I found a solution here :
https://artofproblemsolving.com/wiki/index.php?title=2018_USAMO_Problems/Problem_4
However the solution used graph theory which I haven't studied yet. Can anybody help me with a proof using modular arithmetic?
My try:
I tried the problem by taking small values, however the numbers I chose didn't seem to be arbitrary enough because $k=1$ itself was enough in all the case I chose.
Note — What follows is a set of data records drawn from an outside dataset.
/-! ### Membership (R362-R364) -/

/-- Two modules claim one rank: the sender has this module's rank, or not the address of its own (R362). -/
def rankClash (s : State) (f : Frame) : Bool := decide (f.src = s.job.rank) || decide ((s.peer f.src).addr ≠ f.addr)

/-- A JOIN (R362): it is refused, or the rank has joined. -/
def takeJoin (f : Frame) : Act :=
  actGet id fun s =>
    let nsv := leAt f.payload 8 2
    let h := s.job.img.hdr
    let refuse := fun (c : Nat) => refuseLoad s.job.queue s.job.standing (.code c)
    let joined := actSeq (modPeer f.src fun p => { p with joined := true, nsv, left := false })
      (actOn (!(s.peer f.src).joined) (memberEvent f.src 1))
    if s.job.phase ≠ .loading then joined
    else if rankClash s f then refuse 0x71
    else if nsv ≠ h.nsv ∧ h.cls ≠ 2 then refuse 0x76
    else if leAt f.payload 12 2 ≠ s.job.count ∨ leAt f.payload 14 32 ≠ h.logical then refuse 0x71
    else joined

/-- The job is about to end here too: it saves its context or is to pause, or its program has ended (R363). -/
def orderlyEnd (s : State) : Bool := s.job.phase == .saving || s.job.pauseAt.isSome || allDone s

/-- A LEAVE: while the members choose a checkpoint together, it is that of a member that cannot restore, and the job ends (R323); from a job that
ends here too it is no fault; else the survivors recover (R364; notes/assumptions/44.md). -/
def takeLeave (r : Nat) : Act :=
  actWhen (fun s => !(s.peer r).left) (actIf (fun s => s.net.recovering || orderlyEnd s)
    (actAll [
      modPeer r fun p => { p with left := true, joined := false },
      memberEvent r 2,
      actWhen (fun s => s.net.recovering && !s.flt.ended) (endByFault 4)])
    (memberGone r 2))

/-- What a MEMBER message does (R362-R364). -/
def takeMember (f : Frame) : Act :=
  match leAt f.payload 0 1 with
  | 1 => takeJoin f
  | 2 => takeLeave f.src
  | _ => actNop

/-- A message for the MC waits while it is absent (R327). -/
def forMc (f : Frame) (a : Act) : Act :=
  actIf (fun s => s.flt.mcAbsent) (modNet fun n => { n with mcFrames := n.mcFrames ++ [f] }) a

/-- MEMBER: a JOIN or a LEAVE arrives, and wakes the module (R362-R364, R392). -/
def execMember (f : Frame) (now : U64) (s : State) : Host.Outcome State Fault Refusal :=
  s.does (withExpress f 6 (actSeq (wakeFrom 7 now.toNat) (forMc f (takeMember f))))

/-- JOIN_TIMEOUT: not every rank has joined within 10 s (R362). -/
def execJoinTimeout (s : State) : Host.Outcome State Fault Refusal :=
  s.does (actWhen (fun s => s.job.phase == .loading && s.net.waitJoin && !s.flt.mcAbsent && !allJoined s)
    (actGet id fun s => refuseLoad s.job.queue s.job.standing (.code 0x71)))

/-- Frames to a rank await acknowledgment. -/
def awaitsAck (s : State) (r : Nat) : Bool :=
  s.net.unacked.any (fun f => f.dst = r) || s.net.outgoing.any fun o => match tfind o.last r with
    | some l => decide ((s.chan r o.channel).acked ≤ l)
    | none => false

/-- MEMBER_LOST_TIMEOUT: no frame from a member for 50 ms while frames to it await acknowledgment (R363, R367). -/
def execMemberLostTimeout (rank : Nat) (s : State) : Host.Outcome State Fault Refusal :=
  s.does (actWhen (fun s => s.job.phase != .none && awaitsAck s rank && !(s.peer rank).lost)
    (actIf (fun s => s.flt.mcAbsent) (modNet fun n => { n with mcLost := if n.mcLost.contains rank then n.mcLost else n.mcLost ++ [rank] })
      (memberGone rank 3)))

/-- REJOIN_TIMEOUT: a member has not returned within BXT_REJOIN seconds, and the job ends with RECOVER_NONE (R364). -/
def execRejoinTimeout (rank : Nat) (s : State) : Host.Outcome State Fault Refusal :=
  s.does (actWhen (fun s => !s.flt.mcAbsent && s.flt.cur.any (fun f => f.code = 0 && f.loc = rank) && ((s.peer rank).lost || (s.peer rank).left))
    (endByFault 4))

end Sys2Proof.Machine
end

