/-- Ports, LLDP, HELLO and retransmission (R354-R356, R358-R361, R363, R367, R372, R378, R379, R427). -/
def Obligations.PortsAndHellosAct : Prop :=
  ∀ s : State, MemOk s → RegsOk s →
    let lanes := if s.net.cfg1600 then 8 else 4
    let tlv (p : BitVec 4) : Tlv := {
      ident := leAt (deviceId s) 0 16, verMin := s.fget .bxtCfg F.bxtCfg_VER_MIN, verMax := s.fget .bxtCfg F.bxtCfg_VER_MAX,
      nsvMin := s.fget .imgNsv F.imgNsv_MIN, nsvMax := s.fget .imgNsv F.imgNsv_MAX, port := p.toNat, cfg := b2n s.net.cfg1600,
      addr := ownAddr s, pod := s.net.podId }
    let known := Live s ∨ s.job.phase = .none
    let event (rank code : Nat) (u : State) : Prop :=
      u.fget .bxtEvents F.bxtEvents_ALL = min 0xFFFF (s.fget .bxtEvents F.bxtEvents_ALL + 1) ∧
      u.fget .bxtEvents F.bxtEvents_LOST = s.fget .bxtEvents F.bxtEvents_LOST ∧ u.flag .mbxStatus F.mbxStatus_EVT = true ∧
      u.hif = (withEvent s.hif 5 [rank, code]).signalled 3 ∧
      (Live s → Logged { typ := 13, agent := rank, aux := code } s u) ∧ (s.job.phase = .none → u.echo = s.echo ∧ u.job = s.job)
    let evRegs (r : Reg) : Prop := r = .bxtEvents ∨ r = .mbxStatus ∨ echoRegs r
    let evParts : List Part := [.net, .hif, .job, .echo]
    let again (k : Nat) (f : Frame) (p : Nat) : Frame := dress s p (rosterAddr s k) { f with flags := f.flags ||| 2 }
    (∀ (p : BitVec 4), let r : Reg := .bxtPortStatus p
      let up := s.flag r F.bxtPortStatus_UP = true
      let runs (n : Nat) (u : State) : Prop := u.flag r F.bxtPortStatus_UP = true ∧ u.fget r F.bxtPortStatus_LANES = n ∧
        u.fget r F.bxtPortStatus_RATE = match n with | 8 => 3 | 4 => 2 | _ => 1
      let half (bad : Nat) := bad % 2 ^ (lanes / 2) = 0 ∨ bad / 2 ^ (lanes / 2) = 0
      let told (u : State) : Prop := u.net = { s.net with lldp := s.net.lldp ++ [tlv p] }
      let right (n : Bexir) : Bexir := { n with miscabled := n.miscabled.filter (· ≠ p.toNat) }
      let left := (portsUp s).filter (· ≠ p.toNat)
      let loses (i : Instr) (bad : Nat) : Prop :=
        let down (u : State) : Prop := u.fget r F.bxtPortStatus_LANE_FAIL = bad ∧ u.flag r F.bxtPortStatus_UP = false ∧
          u.fget r F.bxtPortStatus_LANES = 0 ∧ u.fget r F.bxtPortStatus_RATE = 0
        let ptp := { s.net.ptp with best := s.net.ptp.best.filter fun m => m.2.2 ≠ p.toNat }
        (otherRanks s = [] → Answers i s fun u => down u ∧ u.net = { s.net with ptp } ∧ Only { regs := (· = r), parts := [.net] } s u) ∧
        (∀ k q f, otherRanks s = [k] → s.net.outgoing = [] → s.net.unacked = [f] → f.dst = k → left[k % left.length]? = some q →
          Answers i s fun u => down u ∧ u.net = { s.net with ptp, sent := s.net.sent ++ [again k f q] } ∧
            u.reg (.bxtPortRetx (BitVec.ofNat 4 q)) = sat32 (s.reg (.bxtPortRetx (BitVec.ofNat 4 q))) 1 ∧
            Only { regs := fun x => x = r ∨ x = .bxtPortRetx (BitVec.ofNat 4 q), parts := [.net] } s u)
      (∀ failed, ¬ (ethOn s = true ∧ portInUse s p = true) → Answers (.portLinkUp p failed) s fun u => u = s) ∧
      (∀ failed, ethOn s = true → portInUse s p = true →
        let bad := failed % 2 ^ lanes
        (half bad → Answers (.portLinkUp p failed) s fun u => u.fget r F.bxtPortStatus_LANE_FAIL = bad ∧
          u.net = { right s.net with lldp := s.net.lldp ++ [tlv p] } ∧ runs (if bad = 0 then lanes else lanes / 2) u ∧
          Only { regs := (· = r), parts := [.net] } s u) ∧
        (¬ half bad → loses (.portLinkUp p failed) bad)) ∧
      (∀ lane, ¬ up → Answers (.portDownrate p lane) s fun u => u = s) ∧
      (∀ lane < lanes, up →
        let bad := s.fget r F.bxtPortStatus_LANE_FAIL ||| 2 ^ lane
        (half bad → Answers (.portDownrate p lane) s fun u => u.fget r F.bxtPortStatus_LANE_FAIL = bad ∧ runs (lanes / 2) u ∧
          Only { regs := (· = r) } s u) ∧
        (¬ half bad → loses (.portDownrate p lane) bad)) ∧
      (up → Answers (.lldpTransmit p) s fun u => told u ∧ Only { parts := [.net] } s u) ∧
      (¬ up → Answers (.lldpTransmit p) s (fun u => u = s) ∧ ∀ x preempt, Answers (.lldp p x preempt) s fun u => u = s) ∧
      (∀ preempt, up → Answers (.lldp p none preempt) s fun u => u.flag r F.bxtPortStatus_PREEMPT = preempt ∧
        u.flag r F.bxtPortStatus_CORKOR = false ∧ u.net = right s.net ∧ Only { regs := (· = r), parts := [.net] } s u) ∧
      (∀ preempt x, up →
        let met (u : State) : Prop := u.flag r F.bxtPortStatus_PREEMPT = preempt ∧ u.flag r F.bxtPortStatus_CORKOR = true ∧
          ∀ i : BitVec 2, u.reg (.bxtPartnerId p i) = BitVec.ofNat 32 (x.ident / 2 ^ (32 * i.toNat))
        let regs (q : Reg) : Prop := q = r ∨ ∃ i, q = .bxtPartnerId p i
        let cabled := s.net.miscabled.contains p.toNat = true
        (x.pod = s.net.podId → Answers (.lldp p (some x) preempt) s fun u => met u ∧
          u.net = right s.net ∧ Only { regs, parts := [.net] } s u) ∧
        (x.pod ≠ s.net.podId → cabled → Answers (.lldp p (some x) preempt) s fun u => met u ∧ Only { regs } s u) ∧
        (x.pod ≠ s.net.podId → ¬ cabled → known → Answers (.lldp p (some x) preempt) s fun u => met u ∧ event 0xFFFF 6 u ∧
          u.net = { s.net with miscabled := p.toNat :: s.net.miscabled } ∧
          Only { regs := fun q => regs q ∨ evRegs q, mem := echoSlot s, parts := evParts } s u))) ∧
    (let asks (use : DrbgUse) (u : State) : Prop :=
       u.ent = { s.ent with waiting := s.ent.waiting ++ [{ bits := 512, use }] } ∧ u.fget .entStatus F.entStatus_WAITING = s.ent.waiting.length + 1
     let ready := s.ent.alarm = false ∧ s.flt.mcAbsent = false ∧ s.ent.mcQueue = [] ∧ s.ent.waiting.length < 64
     let speaks := ethOn s = true ∧ hostLink s = false ∧ hasIdentity s = true ∧ seeksPeers s = true
     (¬ speaks ∨ s.ent.alarm = true → Answers .helloTransmit s fun u => u = s) ∧
     (speaks → ready → Answers .helloTransmit s fun u => asks (.hello none 0) u ∧ Only { regs := (· = .entStatus), parts := [.ent] } s u) ∧
     (speaks → s.ent.alarm = false → s.flt.mcAbsent = true → Answers .helloTransmit s fun u =>
       u.ent = { s.ent with mcQueue := s.ent.mcQueue ++ [{ bits := 512, use := .hello none 0 }] } ∧ Only { parts := [.ent] } s u) ∧
     (∀ f chain a,
       let here := ethOn s = true ∧ heard s f = true ∧ f.typ = 1
       let sealed := f.crc = f.sum ∧ f.tag = 0
       let awake := pstate s = 0 ∧ s.pwr.req = none
       let ver := min (leAt f.payload 1 1) (s.fget .bxtCfg F.bxtCfg_VER_MAX)
       let ev := f.payload.drop 38
       let good := max (leAt f.payload 0 1) (s.fget .bxtCfg F.bxtCfg_VER_MIN) ≤ ver ∧ evidenceOk ev = true ∧ chain = true
       let nonce := leAt f.payload 6 32
       (¬ here → Answers (.hello f chain a) s fun u => u = s) ∧
       (here → ¬ sealed → Answers (.hello f chain a) s fun u =>
         let c : Reg := .bxtPortDrop (BitVec.ofNat 4 f.port)
         u.reg c = sat32 (s.reg c) 1 ∧ Only { regs := (· = c) } s u) ∧
       (here → awake → sealed → rankAt s f.addr = none → hostLink s = true ∨ s.job.phase ≠ .none →
         Answers (.hello f chain a) s fun u => u = s) ∧
       (here → awake → sealed → mayMeet s f.addr = true → ¬ good → Answers (.hello f chain a) s fun u => event 0xFFFF 4 u ∧ u.net = s.net ∧
         Only { regs := evRegs, parts := [.hif] } s u) ∧
       (here → awake → sealed → good → s.net.peers = [] → hostLink s = false → s.job.phase = .none → f.addr ≠ ownAddr s → Answers (.hello f chain a) s fun u =>
           let k := if leAt f.payload 54 16 < leAt (deviceId s) 0 16 then 0 else 1
           (u.peer k).addr = f.addr ∧ (∀ w < 4, u.reg (.bxtRoster (BitVec.ofNat 14 (4 * k + w))) = BitVec.ofNat 32 (f.addr / 2 ^ (32 * w)) ∧
             u.reg (.bxtRoster (BitVec.ofNat 14 (4 * (1 - k) + w))) = BitVec.ofNat 32 (ownAddr s / 2 ^ (32 * w))) ∧
           Only { regs := fun q => q = .entStatus ∨ ∃ i, q = .bxtRoster i, parts := [.net, .ent] } s u) ∧
       (∀ r, rankAt s f.addr = some r → here → awake → sealed →
         let p := s.peer r
         let mine := leAt ev 112 32 ≠ 0 ∧ (leAt ev 112 32 = p.sentNonce ∨ leAt ev 112 32 = s.net.helloNonce)
         let gone := p.lost = true ∨ p.left = true
         let taken := { p with ver, lastNonce := nonce, ident := leAt ev 16 16, addr := f.addr }
         let others (u : State) : Prop := (∀ k, k ≠ r → u.peer k = s.peer k) ∧ u.net = { s.net with peers := u.net.peers }
         (¬ good → known → Answers (.hello f chain a) s fun u => u.peer r = { p with hello := false } ∧ others u ∧ event r 4 u ∧
           Only { regs := evRegs, mem := echoSlot s, parts := evParts } s u) ∧
         (good → ¬ mine → ready → hasIdentity s = true → Answers (.hello f chain a) s fun u => u.peer r = taken ∧ others u ∧
           asks (.hello (some r) nonce) u ∧ Only { regs := (· = .entStatus), parts := [.net, .ent] } s u) ∧
         (good → mine → p.hello = true → ¬ gone → Answers (.hello f chain a) s fun u => u.peer r = taken ∧ others u ∧
           Only { parts := [.net] } s u) ∧
         (good → mine → p.hello = false → ¬ gone → s.job.phase ≠ .loading → ready → hasIdentity s = true →
           Answers (.hello f chain a) s fun u => u.peer r = { taken with hello := true } ∧ others u ∧ asks (.hello (some r) nonce) u ∧
             Only { regs := (· = .entStatus), parts := [.net, .ent] } s u) ∧
         (good → mine → gone → known → (∀ x ∈ s.flt.cur, x.code ≠ 0) → ready → hasIdentity s = true → Answers (.hello f chain a) s fun u =>
           u.peer r = { taken with hello := true, lost := false, left := false } ∧ others u ∧ event r 5 u ∧
           asks (.hello (some r) nonce) u ∧
           Only { regs := fun q => evRegs q ∨ q = .entStatus, mem := echoSlot s, parts := .ent :: evParts } s u)))) ∧
    (∀ k ch,
      (∀ express, s.job.phase = .none → Answers (.retransmitTimeout k ch express) s fun u => u = s) ∧
      (∀ q, s.job.phase ≠ .none → portFor s k = some q →
        let c : Reg := .bxtPortRetx (BitVec.ofNat 4 q)
        let went (fs : List Frame) (u : State) : Prop := u.net = { s.net with sent := s.net.sent ++ fs } ∧ u.reg c = sat32 (s.reg c) fs.length ∧
          Only { regs := (· = c), parts := [.net] } s u
        Answers (.retransmitTimeout k ch true) s (went ((s.net.unacked.filter fun f => f.dst = k).map fun f => again k f q)) ∧
        (∀ o last, s.net.outgoing = [o] → o.channel = ch → tfind o.last k = some last →
          let bs := regionBytes s o.region
          let n := fragCount bs.length
          let first := last + 1 - n
          Answers (.retransmitTimeout k ch false) s (went (((List.range n).filter fun i => decide ((s.chan k ch).acked ≤ first + i)).map fun i =>
            again k (jobFrame s k (if ch.testBit 15 then 3 else 2) (4 * b2n (i + 1 = n)) ch (first + i) (fragment o.region bs i)) q)))))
So along with the proof can anybody also help me to find a sequence for which k turns out to be more than 1?
Ok, so my line of thought -
First we note that we can take $k$ as $1\le k\le p\;\;(1)$
Now, if $a_i+ik\equiv a_j+jk\pmod p$, where $i\neq j$, then $k\equiv (a_j-a_i)(j-i)^{-1}\pmod p$. In particular, from $(1)$ it follows that such a $k$ is unique.
In total, there are $\binom p2$ such pairs.
The question states that we have to prove that there is a $k$ for which there are atleast $\frac p2$ different remainders modulo $p$, of the set $\{a_1+k,\ldots,a_p+pk\}$.
Suppose this is not true; that is, for all $k$, there are $\lt \frac p2$ different remainders. For $p\ge 3$, $\lt \frac p2$ is equivalent to $\le \frac{p-1}2$.
If we consider the table of $a_i+ik$ v/s $k$, then in each row (i.e., with fixed $k$), there are $\ge \frac{p+1}2$ of the set $\{a_1+k,\ldots,a_p+pk\}$ which give a remainder that is repeated; in particular, we have formed $\ge \frac{p+1}2$ pairs of numbers which have the same remainder.
Summing this over $k$ gives us that this is $\ge \frac{p(p+1)}2$. But we already showed that the number of such pairs is $\frac{p(p-1)}2$.
Thus we are done by contradiction.
For $p=2$ the proof is simple.